Topophilia or Topophobia? Environment and Health in West Virginia

This paper explores existential tension between two radically opposed experiences of environment where West Virginia stands as a landscape that simultaneously promotes attachment and alienation. We may think of different locales as on a continuum from the potentially therapeutic to essentially pathogenic. What has been called a therapeutic landscape necessarily represents only one possible dimension of our relationship with place or, in this case, what geographer Yi-fu Tuan referred to as topophilia as the basis for positive affective attachment between person and place born of comfort and subjective well-being.
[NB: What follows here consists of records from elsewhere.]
/-! ## The estimation tick -/

/-- The estimator's part of an estimation tick, after the acquisition part: a write asked for before this tick starts at
it (R244). -/
def estTick (s : State) : State :=
  let s := estStatus (persistStart s)
  if estRuns s then
    let s := publishEst s
    let s := (positions s).foldl estStep s
    let due := insertDue s
    let s := insertTick due s
    let s := if estActs s then (estPositions (refTick due s)).foldl fitTake (refTick due s) else s
    (estPositions s).foldl estView s
  else s

/-! ## EST_PACK (R218, R258) -/

/-- Default limits of a pack (R218): V_MAX, V_MIN in mV, C_CHG and C_DIS in 0.01C. -/
def packLimits (pack : Nat) : Option (Nat × Nat × Nat × Nat) :=
  match pack with
  | 1 => some (3650, 2500, 100, 100)
  | 2 => some (4250, 2500, 100, 100)
  | 3 => some (4200, 2800, 100, 100)
  | 4 => some (3950, 1500, 100, 100)
  | _ => none

/-- EST_PACK has taken a new pack: its limits load, and every position is inserted at the next tick (R229, R258). -/
def packLoaded (o : Origin) (s : State) : State :=
  let s := match packLimits (packOf s) with
    | some (vx, vn, cc, cd) =>
      storeWord o 0x1304C (BitVec.ofNat 32 (cc * 65536 + cd)) (storeWord o 0x13048 (BitVec.ofNat 32 (vx * 65536 + vn)) s)
    | none => s
  estStatus { s with est := { s.est with insertNow := positions s } }

/-! ## Opcodes (R262) -/

def doEstInsert (c : Ctx) (first count : Nat) (s : State) : State :=
  if count = 0 ∨ 576 < count then replyRange c 0x0300 2 s
  else if posCount s < first + count then replyRange c 0x0300 (if posCount s ≤ first then 0 else 2) s
  else
    let l := (List.range count).map (· + first)
    replyOk c 0x0300 [] { s with est := { s.est with insertNow := s.est.insertNow ++ l } }

/-- EST_INSERT (R262). -/
def execEstInsert (c : Ctx) (first count : BitVec 16) (s : State) : Host.Outcome State Fault Refusal :=
  finish (withCmd c 0x0300 (doEstInsert c first.toNat count.toNat) s)

/-- CAPACITY_SET of one position. -/
def capSet (cap unc : Nat) (s : State) (n : Nat) : State :=
  let e := getEst s n
  let s := { s with est := { s.est with persistReq := true } }
  setEst n { e with
    capQ := ((cap : Nat) : Rat) / 1000, capSig := ((unc : Nat) : Rat) / 100, capN := 0, learned := false,
    capKnown := true, capAt := s.sys.opSec, capDay := today s } s

def doCapacitySet (c : Ctx) (pos cap unc : Nat) (s : State) : State :=
  let rated := s.get F.EST_RATED_CAP_RATED
  if pos ≠ 0xFFFF ∧ posCount s ≤ pos then replyRange c 0x0301 0 s
  else if 2 * cap < rated ∨ 3 * rated < 2 * cap then replyRange c 0x0301 2 s
  else
    let l := if pos = 0xFFFF then positions s else [pos]
    let s := l.foldl (capSet cap unc) s
    replyOk c 0x0301 [] (addRec sevNotice 0x06 0x0012 (u16 pos ++ u32 cap ++ originBytes (Ctx.origin c)) s)

/-- CAPACITY_SET (R262). -/
def execCapacitySet (c : Ctx) (pos : BitVec 16) (cap : BitVec 32) (unc : BitVec 16) (s : State) :
    Host.Outcome State Fault Refusal :=
  finish (withCmd c 0x0301 (doCapacitySet c pos.toNat cap.toNat unc.toNat) s)

def doEstPersist (c : Ctx) (s : State) : State :=
  if s.flag F.EST_STATUS_PF_DONE then replyBusy c 0x0302 100 s
  else
    let s := replyAccepted c 0x0302 s
    { s with est := { s.est with persistReq := true, persistCtx := s.est.persistCtx ++ [c] } }

/-- EST_PERSIST (R262). -/
def execEstPersist (c : Ctx) (s : State) : Host.Outcome State Fault Refusal := finish (withCmd c 0x0302 (doEstPersist c) s)

end Sys2Proof.Machine
end

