def diFilter (s : State) (x : Nat) : Nat := s.get ⟨0x32010 + 4 * (x / 4), 8 * (x % 4), 8⟩

/-- The class of a current of 0.01 mA after the class of the cycle before (R438). -/
def diClass (wb : Bool) (prev i : Nat) : Nat :=
  if 200 ≤ i then 1
  else if 120 < i then (if prev = 1 then 1 else 0)
  else if 60 ≤ i then 0
  else if 30 ≤ i then (if wb && prev == 2 then 2 else 0)
  else if wb then 2 else 0

/-- The filtered class (R439). -/
def diState (s : State) (x : Nat) : Nat :=
  if s.flag (bitFld F.DIO_DI_BROKEN x) then 2 else if s.flag (bitFld F.DIO_DI_STATE x) then 1 else 0

/-- A class that has lasted the filter time becomes the filtered state (R439, R441). -/
def diChange (x : Nat) (s : State) : State :=
  let c := tabGet s.dio.cls x 0
  let old := diState s x
  if c ≠ old ∧ diFilter s x ≤ tabGet s.dio.run x 0 ∧ fieldLow s = false then
    let s := (s.setB (bitFld F.DIO_DI_STATE x) (c == 1)).setB (bitFld F.DIO_DI_BROKEN x) (c == 2)
    let s := if c = 1 then s.setB (bitFld F.DIO_DI_EDGE_RISE x) true else s
    let s := if old = 1 then s.setB (bitFld F.DIO_DI_EDGE_FALL x) true else s
    let s := if s.flag (bitFld F.DIO_DI_CFG_CHG_EN x) then raise C.DI_CHANGE s else s
    if c = 2 then causeRec C.DI_WIRE_BREAK sevWarning (u8 x) s else s
  else s

/-- DI_STATE_CHANGE (R439). -/
def execDiStateChange (x : Nat) (s : State) : Host.Outcome State Fault Refusal :=
  finish (if x < 16 then diChange x s else s)

/-- One input in a cycle. While LOW the states hold. -/
def diCycle (currents : List Nat) (s : State) (x : Nat) : State :=
  let i := calNat s (11 + x) (getAt currents x 0)
  let s := s.set (diCurrent x) i
  if fieldLow s then s
  else
    let old := tabGet s.dio.cls x 0
    let c := diClass (s.flag (bitFld F.DIO_DI_CFG_WB_EN x)) old i
    let d := s.dio
    let n := if c = old then tabGet d.run x 0 + 1 else 1
    diChange x (setDio { d with cls := tabSet d.cls x c, run := tabSet d.run x n } s)

/-! ## Output groups (R444) -/

/-- The members of an output's group, the commanding one first. -/
def doGroup (s : State) (x : Nat) : List Nat :=
  let q := 4 * (x / 4)
  let p := 2 * (x / 2)
  if s.flag (bitFld F.DIO_DO_CFG_QUAD (x / 4)) then [q, q + 1, q + 2, q + 3]
  else if s.flag (bitFld F.DIO_DO_CFG_PAIR (x / 2)) then [p, p + 1]
  else [x]

def doLead (s : State) (x : Nat) : Nat := (doGroup s x).headD x

/-- The commanding members. -/
def doLeads (s : State) : List Nat := (List.range 8).filter (fun x => doLead s x == x)

/-- A fault bit at each member of a group (R460). -/
def doMark (f : Fld) (x : Nat) (b : Bool) (s : State) : State :=
  (doGroup s x).foldl (fun s m => s.setB (bitFld f m) b) s

def doHas (s : State) (f : Fld) (x : Nat) : Bool := (doGroup s x).any (fun m => s.flag (bitFld f m))

/-! ## Thermal PWM (R452) -/

/-- Is an output driven by the thermal duty? -/
def isPwm (s : State) (x : Nat) : Bool :=
  !s.flag (bitFld F.DIO_DO_CFG_QUAD 1) &&
    ((x == 6 && s.flag F.DIO_DO_CFG_FUNC6) ||
      (x == 7 && s.flag F.DIO_DO_CFG_FUNC7 && !s.flag (bitFld F.DIO_DO_CFG_PAIR 3)))

def pwmDuty (s : State) (x : Nat) : Nat := if x = 6 then s.get F.THM_DUTY_DUTY6 else s.get F.THM_DUTY_DUTY7

/-- The next cycle of a period: a new one takes frequency and duty, in whole cycles. -/
def pwmNext (s : State) (x : Nat) (p : DioPwm) : DioPwm :=
  if p.pos + 1 < p.period then { p with pos := p.pos + 1 }
  else
    let f := max 1 (s.get F.DIO_PWM_FREQ)
    let n := (roundQ ((10000 : Rat) / ((f : Nat) : Rat))).toNat
    ⟨0, n, (roundQ (((pwmDuty s x * n : Nat) : Rat) / 100)).toNat⟩

def pwmCycle (s : State) : State :=
  let d := s.dio
  setDio { d with
    pwm6 := if isPwm s 6 then pwmNext s 6 d.pwm6 else {}, pwm7 := if isPwm s 7 then pwmNext s 7 d.pwm7 else {} } s

def pwmOf (s : State) (x : Nat) : DioPwm := if x = 6 then s.dio.pwm6 else s.dio.pwm7

def pwmOn (s : State) (x : Nat) : Bool := let p := pwmOf s x; decide (p.pos < p.on)

/-! ## Fail states (R446) -/

def failActive (s : State) : Bool := s.direct || s.dio.warm || s.flag F.DIO_DO_STATE_TMO_ACTIVE

/-- What an output is commanded to. An output in thermal PWM keeps its duty under `hold` (DEDUCED, log entry 49). -/
def doWant (s : State) (x : Nat) : Bool :=
  if failActive s then
    match s.get ⟨0x32044, 2 * x, 2⟩ with
    | 0 => false
    | 1 => if isPwm s x then pwmOn s x else s.dio.held / 2 ^ x % 2 == 1
    | _ => true
  else if isPwm s x then pwmOn s x
  else s.flag (bitFld F.DIO_DO_SET_ON x)

/-- Are the outputs powered and released (R446)? In BOOT they are off, but for the fail states of a warm reset. -/
def doPowered (s : State) : Bool := hostPowered s && (s.st != stBoot || s.dio.warm)
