-- ==== Sys2Proof/Machine/Thm.lean ====
section
/-!
DEFINITION. Thermal management (chapter 11): temperature points, the scan with its throttle, shutdown, release and die
protection, the curves of DO6 and DO7, and the chiller.
-/

namespace Sys2Proof.Machine

def setThm (t : Thm) (s : State) : State := { s with thm := t }

/-! ## Points (R362, R363) -/

/-- Group of a point: 0 CELL, 1 PST, 2 AUX, 3 DIE. -/
def ptGroup (p : Nat) : Nat := if p < 144 then 0 else if p < 148 then 2 else if p < 154 then 1 else 3

/-- Thresholds of a group (R376): T_SHUT, T_THR, T_RESTART. -/
def grpShut (s : State) (g : Nat) : Int := s.getI ⟨0x23010 + 8 * g, 16, 16⟩
def grpThr (s : State) (g : Nat) : Int := s.getI ⟨0x23010 + 8 * g, 0, 16⟩
def grpRestart (s : State) (g : Nat) : Int := s.getI ⟨0x23014 + 8 * g, 0, 16⟩

/-- A throttling point: CELL, PST, and AUX where AUX_THR has its bit. -/
def throttling (s : State) (p : Nat) : Bool :=
  ptGroup p == 0 || ptGroup p == 1 || (ptGroup p == 2 && s.flag ⟨0x23000, 16 + (p - 144), 1⟩)

/-- NTC `i` of board `k` in the mirror: two in each of words 8 and 9, the lower one in the low half (R127). -/
def ntcWord (s : State) (k i : Nat) : Option Int :=
  match s.ring.mirror.lookup (mirrorKey k (8 + i / 2)) with
  | some w => some (signed 16 (fieldOf w (16 * (i % 2)) 16))
  | none => none

/-- What a scan latches of a point. -/
inductive PtRead where
  | valid (t : Int)
  | faulted
  | none
  deriving DecidableEq, Repr

def readNtc (s : State) (k i : Nat) : PtRead :=
  if boards s < k then .faulted
  else if missing s k || !(getBrd s k).read || stBit (lastStatus s k) (12 + i) then .faulted
  else match ntcWord s k i with
    | some t => .valid t
    | none => .none

/-- The reading of point `p`; the PST and die readings come with the scan. -/
def readPoint (pst : List Int) (die : Int) (s : State) (p : Nat) : PtRead :=
  if p < 144 then readNtc s (p / 4 + 1) (p % 4)
  else if p < 148 then
    if ptFaulted s (p - 144) then .faulted
    else if s.flag (F.DIO_PT_VALID (p - 144)) then .valid (s.getI (F.DIO_PT_TEMP (p - 144))) else .none
  else if p < 154 then
    match pst[p - 148]? with
    | some t => if -400 ≤ t ∧ t ≤ 2000 then .valid t else .faulted
    | none => .none
  else .valid (roundQ (calibrated s 32 (die : Rat)))

/-- THM_PTp (R381). The die has no threshold of a group, so its three comparisons read 0 (DEDUCED, log entry 53). -/
def putPoint (p : Nat) (r : PtRead) (s : State) : State :=
  let g := ptGroup p
  match r with
  | .valid t =>
    let s := ((s.setI (F.THM_PT_TEMP p) t).setB (F.THM_PT_VALID p) true).setB (F.THM_PT_FAULTED p) false
    ((s.setB (F.THM_PT_NEAR p) (g < 3 && decide (grpThr s g - 50 ≤ t))).setB (F.THM_PT_ABOVE_THR p)
      (g < 3 && decide (grpThr s g ≤ t))).setB (F.THM_PT_ABOVE_SHUT p) (g < 3 && decide (grpShut s g ≤ t))
  | .faulted => (s.setWord (F.THM_PT_TEMP p).addr 0).setB (F.THM_PT_FAULTED p) true
  | .none => s.setWord (F.THM_PT_TEMP p).addr 0

/-- A point is latched; one that becomes faulted raises SENSOR_OPEN with its record, but on an unconfigured board
(R363). -/
def latchPoint (pst : List Int) (die : Int) (s : State) (p : Nat) : State :=
  let was := s.flag (F.THM_PT_FAULTED p)
  let r := readPoint pst die s p
  let s := putPoint p r s
  if r = .faulted ∧ was = false ∧ (144 ≤ p ∨ p / 4 < boards s) then causeRec C.SENSOR_OPEN sevWarning [] s else s

def ptValid (s : State) (p : Nat) : Bool := s.flag (F.THM_PT_VALID p)
def ptTemp (s : State) (p : Nat) : Int := s.getI (F.THM_PT_TEMP p)

/-- The valid points of a kind, rising. -/
def validPts (s : State) (f : Nat → Bool) : List Nat := (List.range 155).filter (fun p => f p && ptValid s p)

def thrPts (s : State) : List Nat := validPts s (throttling s)

def highest (s : State) (l : List Nat) : Option Int :=
  l.foldl (fun m p => some (match m with | some x => max x (ptTemp s p) | none => ptTemp s p)) none

def lowest (s : State) (l : List Nat) : Option Int :=
  l.foldl (fun m p => some (match m with | some x => min x (ptTemp s p) | none => ptTemp s p)) none

/-- Some configured board has no valid NTC (R364). -/
def ntcLost (s : State) : Bool :=
  (boardNums s).any (fun k => (List.range 4).all (fun i => !ptValid s (4 * (k - 1) + i)))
A landscape of fear—captured in Tuan’s topophobia—establishes an essentially negative, or at least ambivalent, relationship between people and place that may ultimately induce anxiety, dread, and depression. In her work on the emotional development of children, in particular, the environmental psychologist Louise Chawla suggests that the places we inhabit, at all times, have the potential for either light or darkness as there is always a “shadow side” to our relationship. While Chawla’s concept evokes the relative darkness, it nevertheless opens the possibility of change in our relationship to any given place. That is to say, this relationship is dynamic. After a long history of environmental catastrophe with direct impact on human health in West Virginia—most recently punctuated by a chemical spill that affected over 300,000 people—I take up the challenge to view Appalachia from a fresh perspective as I consider what’s next for West Virginia through illustrations of creative, dynamic forces for change now at work.